◆ Exercise instructions ◆
Print the lines that run from the line with "inductive StationRef where" to the line with "learnedLimit : Option Nat", keeping both end lines, exactly as they appear in the entries below, and nothing else.

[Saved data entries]
════════════════

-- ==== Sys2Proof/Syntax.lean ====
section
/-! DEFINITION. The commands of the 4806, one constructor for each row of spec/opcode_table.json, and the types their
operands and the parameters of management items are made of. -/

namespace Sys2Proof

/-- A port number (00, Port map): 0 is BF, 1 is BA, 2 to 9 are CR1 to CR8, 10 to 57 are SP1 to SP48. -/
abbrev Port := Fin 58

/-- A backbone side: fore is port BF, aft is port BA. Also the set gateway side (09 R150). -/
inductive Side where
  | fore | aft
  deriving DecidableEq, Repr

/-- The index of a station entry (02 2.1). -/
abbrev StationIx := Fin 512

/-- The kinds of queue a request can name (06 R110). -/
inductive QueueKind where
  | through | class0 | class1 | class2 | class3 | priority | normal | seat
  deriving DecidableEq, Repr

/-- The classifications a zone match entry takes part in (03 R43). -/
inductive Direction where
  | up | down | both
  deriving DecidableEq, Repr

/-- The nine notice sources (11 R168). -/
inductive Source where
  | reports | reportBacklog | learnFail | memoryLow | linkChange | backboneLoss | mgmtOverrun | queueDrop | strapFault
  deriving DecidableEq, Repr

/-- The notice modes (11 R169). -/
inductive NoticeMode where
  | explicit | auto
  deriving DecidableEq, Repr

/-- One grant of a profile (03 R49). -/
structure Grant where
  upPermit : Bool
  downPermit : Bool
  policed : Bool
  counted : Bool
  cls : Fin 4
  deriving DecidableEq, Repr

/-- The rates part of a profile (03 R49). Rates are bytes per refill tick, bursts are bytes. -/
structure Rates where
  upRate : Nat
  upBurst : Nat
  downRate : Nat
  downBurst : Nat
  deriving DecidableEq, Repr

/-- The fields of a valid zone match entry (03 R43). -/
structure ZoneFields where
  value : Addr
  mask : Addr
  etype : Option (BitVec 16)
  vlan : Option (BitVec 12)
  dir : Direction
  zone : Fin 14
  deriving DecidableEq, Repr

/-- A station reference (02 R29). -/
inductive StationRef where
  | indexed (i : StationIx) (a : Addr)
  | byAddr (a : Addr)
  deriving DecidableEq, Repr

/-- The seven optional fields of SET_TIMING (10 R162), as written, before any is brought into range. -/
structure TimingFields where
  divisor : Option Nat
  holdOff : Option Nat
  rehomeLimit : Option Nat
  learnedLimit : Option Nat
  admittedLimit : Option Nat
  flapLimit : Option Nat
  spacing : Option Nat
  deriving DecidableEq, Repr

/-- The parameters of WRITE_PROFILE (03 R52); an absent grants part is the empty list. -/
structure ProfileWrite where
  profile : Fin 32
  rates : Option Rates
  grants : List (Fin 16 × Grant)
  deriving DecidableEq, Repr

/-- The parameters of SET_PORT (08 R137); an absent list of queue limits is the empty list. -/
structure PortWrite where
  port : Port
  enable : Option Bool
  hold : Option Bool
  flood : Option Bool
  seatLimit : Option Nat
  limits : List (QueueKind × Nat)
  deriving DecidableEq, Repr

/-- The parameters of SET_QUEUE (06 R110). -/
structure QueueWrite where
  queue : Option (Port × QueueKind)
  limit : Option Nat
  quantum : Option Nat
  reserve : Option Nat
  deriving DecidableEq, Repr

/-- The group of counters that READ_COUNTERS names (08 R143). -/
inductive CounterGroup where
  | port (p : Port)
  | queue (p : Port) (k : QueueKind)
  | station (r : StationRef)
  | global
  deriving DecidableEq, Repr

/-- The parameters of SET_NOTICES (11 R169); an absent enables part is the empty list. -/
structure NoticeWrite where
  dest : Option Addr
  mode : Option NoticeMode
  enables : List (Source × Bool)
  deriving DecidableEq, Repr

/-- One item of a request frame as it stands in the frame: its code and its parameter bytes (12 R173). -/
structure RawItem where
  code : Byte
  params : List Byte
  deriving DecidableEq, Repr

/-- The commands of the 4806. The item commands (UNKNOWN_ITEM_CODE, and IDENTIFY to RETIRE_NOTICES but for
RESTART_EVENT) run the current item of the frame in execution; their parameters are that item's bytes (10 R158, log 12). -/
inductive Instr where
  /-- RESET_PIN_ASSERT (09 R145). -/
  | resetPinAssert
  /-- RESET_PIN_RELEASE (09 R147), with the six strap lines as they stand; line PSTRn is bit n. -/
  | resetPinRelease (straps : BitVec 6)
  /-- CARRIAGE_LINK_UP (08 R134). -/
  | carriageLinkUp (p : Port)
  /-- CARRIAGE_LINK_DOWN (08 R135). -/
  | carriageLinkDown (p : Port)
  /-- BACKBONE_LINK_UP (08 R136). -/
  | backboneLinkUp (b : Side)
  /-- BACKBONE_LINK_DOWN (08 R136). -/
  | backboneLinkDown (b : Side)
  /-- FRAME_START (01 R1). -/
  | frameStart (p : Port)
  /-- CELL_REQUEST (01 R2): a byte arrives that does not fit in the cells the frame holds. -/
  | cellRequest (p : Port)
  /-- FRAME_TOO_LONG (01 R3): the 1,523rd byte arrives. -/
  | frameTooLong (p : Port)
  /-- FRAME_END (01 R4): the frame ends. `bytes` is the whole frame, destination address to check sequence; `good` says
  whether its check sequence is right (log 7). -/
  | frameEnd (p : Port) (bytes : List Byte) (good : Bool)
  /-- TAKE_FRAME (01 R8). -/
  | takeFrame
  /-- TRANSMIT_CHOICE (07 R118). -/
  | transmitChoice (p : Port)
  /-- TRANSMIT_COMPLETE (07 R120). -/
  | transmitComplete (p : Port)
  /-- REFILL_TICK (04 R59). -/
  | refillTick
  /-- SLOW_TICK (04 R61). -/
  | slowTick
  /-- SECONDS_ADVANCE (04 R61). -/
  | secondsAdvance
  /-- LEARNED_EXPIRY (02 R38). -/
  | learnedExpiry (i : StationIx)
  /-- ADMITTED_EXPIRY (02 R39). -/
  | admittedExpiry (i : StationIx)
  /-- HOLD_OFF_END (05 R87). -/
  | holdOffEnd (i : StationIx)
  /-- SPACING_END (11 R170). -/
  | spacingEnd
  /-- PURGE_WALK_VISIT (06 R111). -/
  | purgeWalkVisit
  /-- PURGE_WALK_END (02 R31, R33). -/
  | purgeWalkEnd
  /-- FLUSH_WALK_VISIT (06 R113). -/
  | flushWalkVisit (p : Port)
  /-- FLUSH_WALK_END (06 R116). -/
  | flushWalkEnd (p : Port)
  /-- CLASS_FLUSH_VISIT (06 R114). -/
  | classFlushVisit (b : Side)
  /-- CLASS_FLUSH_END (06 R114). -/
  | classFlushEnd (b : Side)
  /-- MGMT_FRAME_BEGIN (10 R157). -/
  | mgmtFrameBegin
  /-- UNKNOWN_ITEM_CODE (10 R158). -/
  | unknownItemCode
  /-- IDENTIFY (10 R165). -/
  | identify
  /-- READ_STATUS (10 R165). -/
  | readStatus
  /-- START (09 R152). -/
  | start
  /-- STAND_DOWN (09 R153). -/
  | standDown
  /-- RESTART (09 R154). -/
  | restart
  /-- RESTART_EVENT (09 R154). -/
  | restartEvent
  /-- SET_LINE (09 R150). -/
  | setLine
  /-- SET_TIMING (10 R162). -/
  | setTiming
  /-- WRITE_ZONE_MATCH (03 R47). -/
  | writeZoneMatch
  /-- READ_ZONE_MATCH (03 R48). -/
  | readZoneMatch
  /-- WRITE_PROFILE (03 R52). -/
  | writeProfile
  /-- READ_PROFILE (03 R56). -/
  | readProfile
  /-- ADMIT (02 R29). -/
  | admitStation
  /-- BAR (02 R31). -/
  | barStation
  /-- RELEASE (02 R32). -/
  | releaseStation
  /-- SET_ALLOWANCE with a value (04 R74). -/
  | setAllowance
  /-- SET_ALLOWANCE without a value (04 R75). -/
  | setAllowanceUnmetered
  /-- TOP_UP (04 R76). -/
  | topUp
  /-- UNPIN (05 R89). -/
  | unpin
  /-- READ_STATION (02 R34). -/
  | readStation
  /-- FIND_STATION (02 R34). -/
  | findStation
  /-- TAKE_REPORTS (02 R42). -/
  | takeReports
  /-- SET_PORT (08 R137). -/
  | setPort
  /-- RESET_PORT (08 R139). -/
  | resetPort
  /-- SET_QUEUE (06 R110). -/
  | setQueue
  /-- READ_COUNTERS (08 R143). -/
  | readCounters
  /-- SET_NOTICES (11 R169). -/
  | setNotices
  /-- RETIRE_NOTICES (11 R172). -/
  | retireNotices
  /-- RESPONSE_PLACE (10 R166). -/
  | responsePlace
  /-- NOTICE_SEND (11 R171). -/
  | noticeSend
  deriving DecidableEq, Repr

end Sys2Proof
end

════════════════

◆ Solved problem ◆
inductive StationRef where
  | indexed (i : StationIx) (a : Addr)
  | byAddr (a : Addr)
  deriving DecidableEq, Repr

/-- The seven optional fields of SET_TIMING (10 R162), as written, before any is brought into range. -/
structure TimingFields where
  divisor : Option Nat
  holdOff : Option Nat
  rehomeLimit : Option Nat
  learnedLimit : Option Nat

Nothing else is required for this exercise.